A.Sekhri*, orcid.org/0009-0000-5367-9123, Laboratory of Materials Technology and Process Engineering (LTMGP), University of Bejaia, Bejaia, Algeria

L.Mahtout, orcid.org/0009-0005-2664-954X, Laboratory of Materials Technology and Process Engineering (LTMGP), University of Bejaia, Bejaia, Algeria

A.Bouzidi, orcid.org/0000-0002-4616-6896, Electrical Engineering Laboratory (LGE), University of Bejaia, Bejaia, Algeria

N.Bouzidi, orcid.org/0000-0002-9154-5895, Laboratory of Materials Technology and Process Engineering (LTMGP), University of Bejaia, Bejaia, Algeria

M.Ferfar, orcid.org/0000-0002-2028-5213, Environmental Research Center, Annaba, Algeria

* Corresponding author e-mail: This email address is being protected from spambots. You need JavaScript enabled to view it.
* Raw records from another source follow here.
-- ==== Sys2Proof/Machine/HostAgent.lean ====
section
/-! DEFINITION. The host agent's part in one step (R14): what it does while the operation runs, judged by the host duties
(R111, R112) and the reset rule (R109), and what it does between operations (R108). -/

namespace Sys2Proof.Machine

/-- What an event reads and writes in host memory, by address and not by port name (R36). -/
def HostEvent.memory (s : State) : HostEvent → MemUse
  | .drive d => d.memory s
  | .readOutput p => { reads := p.memory s, writes := [] }
  | .readMemory r => { reads := [r], writes := [] }
  | .writeMemory r => { reads := [], writes := [r] }
  | .startNext => MemUse.nothing
  | .assertReset => MemUse.nothing

/-- An event breaks a duty by what it does to the ports: an input the operation reads must keep its value (R111), an output it
is to drive may not be read before completion (R112), and the next operation may not start, nor reset be asserted, before
completion (R112, R109). -/
def breaksPortDuty (i : Instr) (s : State) : HostEvent → Bool
  | .drive d => opReads i d.port && decide (s.drive d ≠ s)
  | .readOutput p => opDrives i p
  | .readMemory _ => false
  | .writeMemory _ => false
  | .startNext => true
  | .assertReset => true

/-- An event breaks a duty by what it does to the ports, or by the host memory it touches: the input of the operation in
progress may not be written, and its output neither read nor written (R36, R111). -/
def breaksDuty (i : Instr) (s : State) (e : HostEvent) : Bool :=
  breaksPortDuty i s e || (e.memory s).conflicts (opMemory i s)

/-- What an event that breaks no duty leaves: an input the operation does not read takes its new value. A write to host memory
changes no input port by itself (log entry 18). -/
def eventEffect (s : State) : HostEvent → State
  | .drive d => s.drive d
  | .readOutput _ => s
  | .readMemory _ => s
  | .writeMemory _ => s
  | .startNext => s
  | .assertReset => s

/-- The events during an operation, in order; `none` where one breaks a duty. -/
def duringOp (i : Instr) : List HostEvent → State → Option State
  | [], s => some s
  | e :: rest, s => if breaksDuty i s e then none else duringOp i rest (eventEffect s e)

/-- One action of the host between operations. -/
def actionEffect (s : State) : HostAction → State
  | .drive d => s.drive d
  | .reset => s.assertReset

/-- The host's actions between operations, in order. -/
def afterOp (as : List HostAction) (s : State) : State := as.foldl actionEffect s

/-- The host's turn around operation `i`, from the state the operation completes in. A host with no turn left changes nothing:
the ports stay as driven, and the next step starts the same operation again (log entry 7). -/
def hostTurn (i : Instr) (s : State) : Host.Outcome State Fault Refusal :=
  match s.host with
  | [] => .next s
  | t :: rest =>
    match duringOp i t.during (s.withHost rest) with
    | none => .refused .hostDutyBroken
    | some u => .next (afterOp t.after u)

/-- An operation was started on an instance that already runs one, a broken duty (R14, R112), or the host's turn. -/
def settleHost (busyAtStart : Bool) (i : Instr) (s : State) : Host.Outcome State Fault Refusal :=
  if busyAtStart then .refused .hostDutyBroken else hostTurn i s

end Sys2Proof.Machine
end

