/-! ### F32 to F16 -/

/-- R79 (the spec's decision D7): below the overflow threshold the result is the nearest binary16 value to the exact input, and where another
value is equally near, the result's last fraction bit is 0. -/
def Obligations.NarrowingIsNearestTiesToEven : Prop :=
  ∀ (a : F32) (neg : Bool) (m : Nat), f32Value a = .finite neg m → m < 65520 * 2 ^ 149 →
    ∃ r, f16Value (f32ToF16 a) = .finite neg r ∧
      ∀ (g : F16) (gneg : Bool) (k : Nat), f16Value g = .finite gneg k →
        |signedUnits neg r - signedUnits neg m| ≤ |signedUnits gneg k - signedUnits neg m| ∧
        (|signedUnits neg r - signedUnits neg m| = |signedUnits gneg k - signedUnits neg m| →
          signedUnits gneg k ≠ signedUnits neg r → f16Frac (f32ToF16 a) % 2 = 0)

/-- R81 (the spec's decision D8): a finite magnitude of 65520 or more, and an infinity, gives the infinity of its sign; below 65520 the result is
finite and at most 65504. -/
def Obligations.NarrowingOverflowsToInfinity : Prop :=
  (∀ (a : F32) (neg : Bool) (m : Nat), f32Value a = .finite neg m → 65520 * 2 ^ 149 ≤ m →
    f32ToF16 a = if neg then 0xFC00#16 else 0x7C00#16) ∧
  (∀ (a : F32) (neg : Bool) (m : Nat), f32Value a = .finite neg m → m < 65520 * 2 ^ 149 →
    ∃ r, f16Value (f32ToF16 a) = .finite neg r ∧ r ≤ 65504 * 2 ^ 149) ∧
  ∀ (a : F32) (neg : Bool), f32Value a = .inf neg → f32ToF16 a = if neg then 0xFC00#16 else 0x7C00#16

/-- R82 and R87 (the spec's decisions D9 and D10): a NaN converts to the quiet NaN of its sign with its top payload bits, both ways. -/
def Obligations.NaNsComeOutQuiet : Prop :=
  (∀ a : F32, f32IsNaN a = true →
    f16IsNaN (f32ToF16 a) = true ∧ f16IsSignalling (f32ToF16 a) = false ∧
    f16Sign (f32ToF16 a) = f32Sign a ∧ f16Frac (f32ToF16 a) = 0x200 ||| (f32Frac a / 2 ^ 13)) ∧
  ∀ h : F16, f16IsNaN h = true →
    f32IsNaN (f16ToF32 h) = true ∧ f32Sign (f16ToF32 h) = f16Sign h ∧
    f32Frac (f16ToF32 h) = 2 ^ 22 ||| (f16Frac h * 2 ^ 13)

/-- R83 (the spec's decision D11): a magnitude of `2^-25` or less converts to the zero of its sign, any larger one to a value that is not
zero: no subnormal result is flushed. -/
def Obligations.SubnormalResultsAreNotFlushed : Prop :=
  ∀ (a : F32) (neg : Bool) (m : Nat), f32Value a = .finite neg m →
    (m ≤ 2 ^ 124 → f32ToF16 a = if neg then 0x8000#16 else 0x0000#16) ∧
    (2 ^ 124 < m → f16Magnitude (f32Exp a) (f32Frac a) ≠ 0 ∧ f32ToF16 a ≠ 0x0000#16 ∧ f32ToF16 a ≠ 0x8000#16)

/-! ### F16 to F32, and the laws of the two conversions -/

/-- R86: widening is exact, infinities and signed zeros included. -/
def Obligations.WideningKeepsTheValue : Prop :=
  ∀ h : F16, f16IsNaN h = false → f32Value (f16ToF32 h) = f16Value h

/-- R91 L1 (a law the spec marks as derived). -/
def Obligations.WideningThenNarrowingIsIdentity : Prop :=
  ∀ h : F16, (f16IsNaN h = false → f32ToF16 (f16ToF32 h) = h) ∧
    (f16IsNaN h = true → f32ToF16 (f16ToF32 h) = h ||| 0x0200#16)

/-- R91 L2 (a law the spec marks as derived). -/
def Obligations.QuantisationIsIdempotent : Prop :=
  ∀ x : F32, quantise (quantise x) = quantise x

/-- R84 and R91 L3 (a law the spec marks as derived): the sign is kept both ways, for every input. -/
def Obligations.SignsAreKept : Prop :=
  (∀ a : F32, f16Sign (f32ToF16 a) = f32Sign a) ∧ ∀ h : F16, f32Sign (f16ToF32 h) = f16Sign h

/-- R91 L4 (a law the spec marks as derived): a value that is exactly a binary16 value is left as it is, bit for bit. -/
def Obligations.RepresentableValuesAreUnchanged : Prop :=
  ∀ (x : F32) (h : F16), f32IsNaN x = false → f32Value x = f16Value h → quantise x = x

/-- R91 L5 (a law the spec marks as derived): in the normal range the relative error is at most `2^-11`. -/
def Obligations.RelativeErrorIsAtMostTwoToMinusEleven : Prop :=
  ∀ (x : F32) (neg : Bool) (m : Nat), f32Value x = .finite neg m → 2 ^ 135 ≤ m → m < 65520 * 2 ^ 149 →
    ∃ q, f32Value (quantise x) = .finite neg q ∧ 2 ^ 11 * |(q : Int) - (m : Int)| ≤ (m : Int)

/-! ### Round trips of records and streams -/

/-- R76, one sample (a law the spec marks as derived). -/
def Obligations.DecodeAfterEncodeOfSample : Prop :=
  ∀ (p : Params) (s : Sample), p.legal = true →
    decRec p (encRec s) = { td := s.td % 2048, bs := s.bs % 32, x := quantise s.x, y := quantise s.y }

/-- R77 (a law the spec marks as derived): a record comes back bit for bit, but for a signalling NaN's quiet bit. -/
def Obligations.EncodeAfterDecodeOfRecord : Prop :=
  ∀ (p : Params) (r : Rec), p.legal = true →
    encRec (decRec p r) = Rec.pack (Rec.td r) (Rec.btn r) (quieten (Rec.hx r)) (quieten (Rec.hy r)) ∧
    (f16IsSignalling (Rec.hx r) = false → f16IsSignalling (Rec.hy r) = false → encRec (decRec p r) = r)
повний текст / full article

Naukovyi Visnyk Natsionalnoho Hirnychoho Universytetu. 2024, (1): 105 - 113

https://doi.org/10.33271/nvngu/2024-1/105

Abstract:

Purpose. To remove of basic textile dye Azucryl Red (AR) from aqueous solutions using hyper-aluminous kaolins from Charente deposits (France) in natural and calcined states.

Methodology. Batch interactive parameter pH, pH_pzc contact time, dye concentration, adsorbent loading and temperature are taken to obtain optimums for the AR adsorption process in natural and calcined kaolin named respectively Kca, Kcm, Ckca, and Ckcm.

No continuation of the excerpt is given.